▶ _Action item_: What you give back should be exactly the opening lines of the data, ending with the line that contains "and residuals -/" and including it.

Collected data
<<<<

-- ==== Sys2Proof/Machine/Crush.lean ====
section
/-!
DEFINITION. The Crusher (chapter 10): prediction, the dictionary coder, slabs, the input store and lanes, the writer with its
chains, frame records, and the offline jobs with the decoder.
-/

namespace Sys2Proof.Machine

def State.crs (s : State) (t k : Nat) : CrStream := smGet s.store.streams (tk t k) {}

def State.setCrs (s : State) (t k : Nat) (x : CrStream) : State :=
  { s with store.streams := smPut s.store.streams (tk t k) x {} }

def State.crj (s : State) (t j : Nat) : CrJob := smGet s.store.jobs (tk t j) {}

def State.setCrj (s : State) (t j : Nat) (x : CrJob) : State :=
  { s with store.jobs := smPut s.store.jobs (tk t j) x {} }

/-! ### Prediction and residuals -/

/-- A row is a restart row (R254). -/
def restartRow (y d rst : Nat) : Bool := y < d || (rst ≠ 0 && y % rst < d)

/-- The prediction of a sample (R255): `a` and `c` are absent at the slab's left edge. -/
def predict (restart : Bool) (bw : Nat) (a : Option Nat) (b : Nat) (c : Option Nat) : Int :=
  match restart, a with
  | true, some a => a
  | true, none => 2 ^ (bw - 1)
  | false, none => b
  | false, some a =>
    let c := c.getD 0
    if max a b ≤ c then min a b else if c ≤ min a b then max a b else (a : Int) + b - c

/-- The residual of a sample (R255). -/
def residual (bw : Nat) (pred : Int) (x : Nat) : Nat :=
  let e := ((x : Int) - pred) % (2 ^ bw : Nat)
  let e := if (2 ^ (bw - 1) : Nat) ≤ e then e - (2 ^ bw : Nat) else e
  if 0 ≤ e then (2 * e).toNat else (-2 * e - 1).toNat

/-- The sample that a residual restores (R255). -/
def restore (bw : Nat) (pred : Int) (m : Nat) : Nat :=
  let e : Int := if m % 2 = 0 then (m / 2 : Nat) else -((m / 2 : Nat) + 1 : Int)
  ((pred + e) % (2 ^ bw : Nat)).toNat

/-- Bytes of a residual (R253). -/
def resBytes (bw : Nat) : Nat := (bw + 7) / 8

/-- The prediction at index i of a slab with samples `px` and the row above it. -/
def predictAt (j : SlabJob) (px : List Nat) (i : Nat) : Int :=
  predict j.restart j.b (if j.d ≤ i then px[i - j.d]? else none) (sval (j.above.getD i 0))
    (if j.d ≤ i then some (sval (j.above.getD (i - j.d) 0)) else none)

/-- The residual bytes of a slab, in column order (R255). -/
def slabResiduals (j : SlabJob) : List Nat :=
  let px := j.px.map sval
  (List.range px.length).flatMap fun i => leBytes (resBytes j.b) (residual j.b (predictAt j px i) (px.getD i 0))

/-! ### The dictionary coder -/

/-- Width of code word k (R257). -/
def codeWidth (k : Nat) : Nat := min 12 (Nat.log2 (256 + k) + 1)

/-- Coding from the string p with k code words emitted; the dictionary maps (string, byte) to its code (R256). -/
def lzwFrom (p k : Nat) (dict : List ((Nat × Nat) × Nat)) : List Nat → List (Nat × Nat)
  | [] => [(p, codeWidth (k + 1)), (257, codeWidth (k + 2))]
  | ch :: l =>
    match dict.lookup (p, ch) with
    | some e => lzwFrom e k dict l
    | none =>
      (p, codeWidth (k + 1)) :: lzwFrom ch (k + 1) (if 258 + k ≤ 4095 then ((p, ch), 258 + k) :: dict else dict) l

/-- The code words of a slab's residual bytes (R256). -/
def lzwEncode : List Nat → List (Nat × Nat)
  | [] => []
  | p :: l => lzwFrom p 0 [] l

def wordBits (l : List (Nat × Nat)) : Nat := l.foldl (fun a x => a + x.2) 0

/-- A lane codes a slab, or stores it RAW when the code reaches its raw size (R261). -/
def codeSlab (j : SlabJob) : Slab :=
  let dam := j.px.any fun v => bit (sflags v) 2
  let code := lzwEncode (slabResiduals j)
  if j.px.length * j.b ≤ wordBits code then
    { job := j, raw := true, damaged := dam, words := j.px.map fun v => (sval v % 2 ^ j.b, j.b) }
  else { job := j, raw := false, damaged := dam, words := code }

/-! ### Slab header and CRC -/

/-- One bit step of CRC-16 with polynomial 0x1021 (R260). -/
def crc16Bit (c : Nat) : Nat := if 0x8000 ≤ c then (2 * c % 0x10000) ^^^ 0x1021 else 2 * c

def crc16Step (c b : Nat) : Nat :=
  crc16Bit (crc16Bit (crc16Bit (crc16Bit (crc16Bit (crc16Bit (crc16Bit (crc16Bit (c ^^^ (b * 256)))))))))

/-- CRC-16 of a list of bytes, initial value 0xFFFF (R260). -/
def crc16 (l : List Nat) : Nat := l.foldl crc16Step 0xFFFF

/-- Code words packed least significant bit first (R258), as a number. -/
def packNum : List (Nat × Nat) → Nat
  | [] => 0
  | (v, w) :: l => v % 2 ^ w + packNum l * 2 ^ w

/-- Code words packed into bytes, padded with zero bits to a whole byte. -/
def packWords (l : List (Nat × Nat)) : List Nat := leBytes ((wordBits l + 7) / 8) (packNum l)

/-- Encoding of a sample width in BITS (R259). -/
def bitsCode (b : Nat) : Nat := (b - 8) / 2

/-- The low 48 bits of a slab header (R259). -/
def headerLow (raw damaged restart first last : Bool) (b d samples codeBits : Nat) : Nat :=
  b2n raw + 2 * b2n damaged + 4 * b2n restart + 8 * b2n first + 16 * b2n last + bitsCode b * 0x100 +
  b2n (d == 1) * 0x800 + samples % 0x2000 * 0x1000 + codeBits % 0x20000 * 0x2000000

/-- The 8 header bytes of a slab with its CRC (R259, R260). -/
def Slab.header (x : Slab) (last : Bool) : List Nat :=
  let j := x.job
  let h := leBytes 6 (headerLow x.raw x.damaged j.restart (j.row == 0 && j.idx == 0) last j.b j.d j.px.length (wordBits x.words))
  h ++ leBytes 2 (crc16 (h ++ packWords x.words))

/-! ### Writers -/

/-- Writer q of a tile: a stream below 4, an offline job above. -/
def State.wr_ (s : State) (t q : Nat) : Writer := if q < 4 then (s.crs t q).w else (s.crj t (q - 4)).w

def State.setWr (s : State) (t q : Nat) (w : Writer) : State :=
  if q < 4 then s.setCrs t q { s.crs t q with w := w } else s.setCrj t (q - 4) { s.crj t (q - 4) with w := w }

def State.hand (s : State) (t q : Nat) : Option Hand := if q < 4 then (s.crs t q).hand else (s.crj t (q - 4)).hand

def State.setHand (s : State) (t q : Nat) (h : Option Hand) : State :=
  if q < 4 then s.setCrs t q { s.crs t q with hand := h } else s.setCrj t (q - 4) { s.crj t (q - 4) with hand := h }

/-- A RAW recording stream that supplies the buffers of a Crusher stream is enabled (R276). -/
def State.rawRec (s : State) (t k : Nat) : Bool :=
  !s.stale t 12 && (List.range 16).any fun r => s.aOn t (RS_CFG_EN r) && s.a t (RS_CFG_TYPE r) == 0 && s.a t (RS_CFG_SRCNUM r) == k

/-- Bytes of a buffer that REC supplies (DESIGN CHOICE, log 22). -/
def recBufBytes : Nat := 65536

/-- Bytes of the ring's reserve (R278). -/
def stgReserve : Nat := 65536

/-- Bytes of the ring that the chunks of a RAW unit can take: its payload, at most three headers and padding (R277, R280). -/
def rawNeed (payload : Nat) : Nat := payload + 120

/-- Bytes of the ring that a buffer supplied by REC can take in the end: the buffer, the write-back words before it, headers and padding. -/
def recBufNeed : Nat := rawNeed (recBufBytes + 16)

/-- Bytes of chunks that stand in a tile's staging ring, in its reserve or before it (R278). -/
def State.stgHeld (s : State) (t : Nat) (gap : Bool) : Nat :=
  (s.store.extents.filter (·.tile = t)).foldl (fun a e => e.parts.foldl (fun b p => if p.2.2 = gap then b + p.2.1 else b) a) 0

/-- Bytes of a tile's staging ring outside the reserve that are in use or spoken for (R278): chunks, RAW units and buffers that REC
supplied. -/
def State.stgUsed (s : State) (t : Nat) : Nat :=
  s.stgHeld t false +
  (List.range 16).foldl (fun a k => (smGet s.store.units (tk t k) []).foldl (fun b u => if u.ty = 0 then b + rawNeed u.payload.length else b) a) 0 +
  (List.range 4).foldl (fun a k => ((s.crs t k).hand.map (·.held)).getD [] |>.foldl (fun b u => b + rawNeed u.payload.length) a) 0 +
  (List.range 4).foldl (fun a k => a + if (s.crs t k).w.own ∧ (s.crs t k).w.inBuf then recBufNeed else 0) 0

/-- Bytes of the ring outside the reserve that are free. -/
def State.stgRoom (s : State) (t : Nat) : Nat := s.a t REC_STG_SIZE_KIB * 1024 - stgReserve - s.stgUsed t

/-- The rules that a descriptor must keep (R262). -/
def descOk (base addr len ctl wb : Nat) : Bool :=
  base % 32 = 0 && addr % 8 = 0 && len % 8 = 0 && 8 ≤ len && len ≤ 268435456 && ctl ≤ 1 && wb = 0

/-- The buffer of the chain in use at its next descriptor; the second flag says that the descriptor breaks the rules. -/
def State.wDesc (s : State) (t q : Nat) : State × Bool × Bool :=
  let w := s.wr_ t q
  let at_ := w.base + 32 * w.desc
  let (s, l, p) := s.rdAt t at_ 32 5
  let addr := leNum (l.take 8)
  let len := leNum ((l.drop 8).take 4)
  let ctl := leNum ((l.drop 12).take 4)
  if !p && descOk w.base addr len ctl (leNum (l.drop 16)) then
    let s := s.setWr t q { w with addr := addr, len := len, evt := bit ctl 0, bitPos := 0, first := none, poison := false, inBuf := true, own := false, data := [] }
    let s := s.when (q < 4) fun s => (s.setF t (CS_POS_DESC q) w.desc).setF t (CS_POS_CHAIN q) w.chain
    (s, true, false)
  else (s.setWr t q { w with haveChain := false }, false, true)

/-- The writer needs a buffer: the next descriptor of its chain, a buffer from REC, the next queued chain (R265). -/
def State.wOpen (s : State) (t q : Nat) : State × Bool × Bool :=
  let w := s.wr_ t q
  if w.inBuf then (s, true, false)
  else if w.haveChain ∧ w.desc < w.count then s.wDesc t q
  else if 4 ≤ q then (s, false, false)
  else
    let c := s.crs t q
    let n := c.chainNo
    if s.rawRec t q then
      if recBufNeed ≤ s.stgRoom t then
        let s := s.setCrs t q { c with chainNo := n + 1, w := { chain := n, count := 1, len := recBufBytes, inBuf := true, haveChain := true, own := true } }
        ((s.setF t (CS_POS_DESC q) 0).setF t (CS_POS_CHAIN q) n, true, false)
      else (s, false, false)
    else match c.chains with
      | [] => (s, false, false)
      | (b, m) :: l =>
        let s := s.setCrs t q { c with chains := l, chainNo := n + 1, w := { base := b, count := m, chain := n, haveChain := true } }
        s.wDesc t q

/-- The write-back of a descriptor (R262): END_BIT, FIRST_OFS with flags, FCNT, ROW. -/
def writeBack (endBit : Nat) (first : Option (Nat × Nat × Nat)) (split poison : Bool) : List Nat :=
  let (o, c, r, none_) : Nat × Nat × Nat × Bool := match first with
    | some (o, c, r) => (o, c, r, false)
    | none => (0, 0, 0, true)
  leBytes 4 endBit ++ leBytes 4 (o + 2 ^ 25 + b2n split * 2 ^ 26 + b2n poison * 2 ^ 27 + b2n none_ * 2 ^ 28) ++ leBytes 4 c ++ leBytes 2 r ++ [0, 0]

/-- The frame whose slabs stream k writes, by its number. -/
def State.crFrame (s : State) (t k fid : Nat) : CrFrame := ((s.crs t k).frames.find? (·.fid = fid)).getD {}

>>>>

▶ _Written solution_:
-- ==== Sys2Proof/Machine/Crush.lean ====
section
/-!
DEFINITION. The Crusher (chapter 10): prediction, the dictionary coder, slabs, the input store and lanes, the writer with its
chains, frame records, and the offline jobs with the decoder.
-/

namespace Sys2Proof.Machine

def State.crs (s : State) (t k : Nat) : CrStream := smGet s.store.streams (tk t k) {}

def State.setCrs (s : State) (t k : Nat) (x : CrStream) : State :=
  { s with store.streams := smPut s.store.streams (tk t k) x {} }

def State.crj (s : State) (t j : Nat) : CrJob := smGet s.store.jobs (tk t j) {}

def State.setCrj (s : State) (t j : Nat) (x : CrJob) : State :=
  { s with store.jobs := smPut s.store.jobs (tk t j) x {} }

/-! ### Prediction and residuals -/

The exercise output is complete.